TASK STATEMENT:
Locate the line with "rcases hr with" in the material. Copy that line and each one after it, through the last, exactly and with nothing else.

EXCERPTED DATA:
/-- Settles O9: every command answers a next state, and each of its endings is an answer. -/
theorem everyCommandEndsWithAnAnswer : Obligations.EveryCommandEndsWithAnAnswer := by
  intro i s
  obtain ⟨t, h⟩ := exists_exec_eq_next i s
  obtain ⟨⟨r, hresp⟩, hport⟩ := exec_answers_and_keeps_port h
  exact ⟨t, r, h, hresp, hport⟩

/-! ### An error writes no state -/

/-- R154: a command that writes the block's state answers a result, so one that answers an error has not. -/
theorem exec_error_keeps_block {i : Instr} {s t : State} {e : Err} (h : exec i s = .next t)
    (he : t.response = some (.error e)) : t.block = s.block := by
  rcases exec_cases h with ⟨hblock, _⟩ | ⟨_, _, _, _, _, _, _, _, rfl⟩ | ⟨_, _, _, _, _, _, rfl⟩ |
    ⟨_, _, _, _, _, rfl⟩ | ⟨_, _, _, _, _, _, rfl⟩ | ⟨_, _, _, rfl⟩ | ⟨_, _, _, _, _, rfl | ⟨_, _, rfl⟩, rfl⟩ |
    ⟨_, _, _, _, _, rfl | rfl⟩ | ⟨_, _, _, _, _, _, _, rfl⟩
  · exact hblock
  · cases he
  · cases he
  · rfl
  · cases he
  · cases he
  · cases he
  · cases he
  · rfl
  · rfl
  · cases he

/-- R140: a receive uses up the transport's next answer, whatever it makes of it. -/
theorem linkRecv_readIn {tm : Timeout} {s t : State} {r : ReadAnswer} {rest : List ReadAnswer}
    (hc : s.constructed = true) (hr : s.readIn = r :: rest) (h : exec (.linkRecv tm) s = .next t) : t.readIn = rest := by
  have hread : (s.rxRead (.read s.th tm)).2.readIn = rest := by rw [rxRead_of_listed _ hr]
  obtain rfl : linkRecvCmd params tm s = t := Host.Outcome.next.inj h
  rcases linkRecvCmd_cases params s tm with ⟨hf, _⟩ | ⟨_, _, e⟩ | ⟨_, _, e⟩ | ⟨_, _, _, _, _, e⟩ |
    ⟨_, _, _, _, _, _, e⟩ | ⟨_, _, _, _, _, _, _, e⟩
  case inl => rw [hc] at hf; cases hf
  all_goals rw [e]; exact hread

/-- R158: before construction a receive is refused, and raises nothing else. -/
theorem constructed_of_linkRecv_error {tm : Timeout} {s t : State} {e : Err} (h : exec (.linkRecv tm) s = .next t)
    (he : t.response = some (.error e)) (hne : e ≠ .notConstructed) : s.constructed = true := by
  by_contra hc
  obtain rfl : s.raise .notConstructed none = t :=
    Host.Outcome.next.inj ((congrArg _ (whenConstructed_false (Bool.not_eq_true _ ▸ hc) _)).symm.trans h)
  cases he
  exact hne rfl

/-- Settles O50: an error is no ending that writes, and the receive that raises one has read its frame. -/
theorem errorsWriteNoState : Obligations.ErrorsWriteNoState :=
  ⟨fun _ _ _ _ h he => exec_error_keeps_block h he, fun _ _ _ _ _ _ h he hr =>
    ⟨exec_error_keeps_block h he, linkRecv_readIn (constructed_of_linkRecv_error h he nofun) hr h⟩⟩

/-! ### The numbers of the outcomes -/

/-- R156: code 5 is never reported. -/
theorem Cause.code_ne_five (c : Cause) : c.code ≠ 5 := by
  cases c <;> simp [Cause.code]

theorem Err.code_ne_five (e : Err) : e.code ≠ 5 := by
  cases e <;> simp [Err.code]

theorem Response.code_ne_five (r : Response) : r.code ≠ 5 := by
  cases r
  case error e => exact e.code_ne_five
  case verified c | received c => exact c.code_ne_five
  all_goals simp [Response.code]

/-- The code of an answer that is no error, verdict, transport failure or absent message (log entry 20). -/
theorem Response.code_of_normalEnd {r : Response} (herr : ∀ e, r ≠ .error e) (hver : ∀ m c, r ≠ .verified m c)
    (hrec : ∀ m c, r ≠ .received m c) (hfail : r ≠ .transportFailure) (hnone : r ≠ .noMessage) : r.code = 0 := by
  cases r
  case error e => exact absurd rfl (herr e)
  case verified m c => exact absurd rfl (hver m c)
  case received m c => exact absurd rfl (hrec m c)
  case transportFailure => exact absurd rfl hfail
  case noMessage => exact absurd rfl hnone
  all_goals rfl

/-- Settles O58: the codes are the table of R151, read row by row. -/
theorem outcomeCodes : Obligations.OutcomeCodes := by
  refine ⟨fun m c f => ⟨rfl, rfl, rfl, rfl, rfl, rfl, rfl, rfl, rfl, fun r hr => ?_⟩, ⟨rfl, rfl, rfl, rfl⟩,
    fun _ => Response.code_of_normalEnd, Response.code_ne_five⟩
  rcases hr with rfl | rfl <;> exact ⟨rfl, rfl, rfl, rfl⟩

end Sys2Proof.Machine
end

RESPONSE BELOW:
  rcases hr with rfl | rfl <;> exact ⟨rfl, rfl, rfl, rfl⟩

end Sys2Proof.Machine
end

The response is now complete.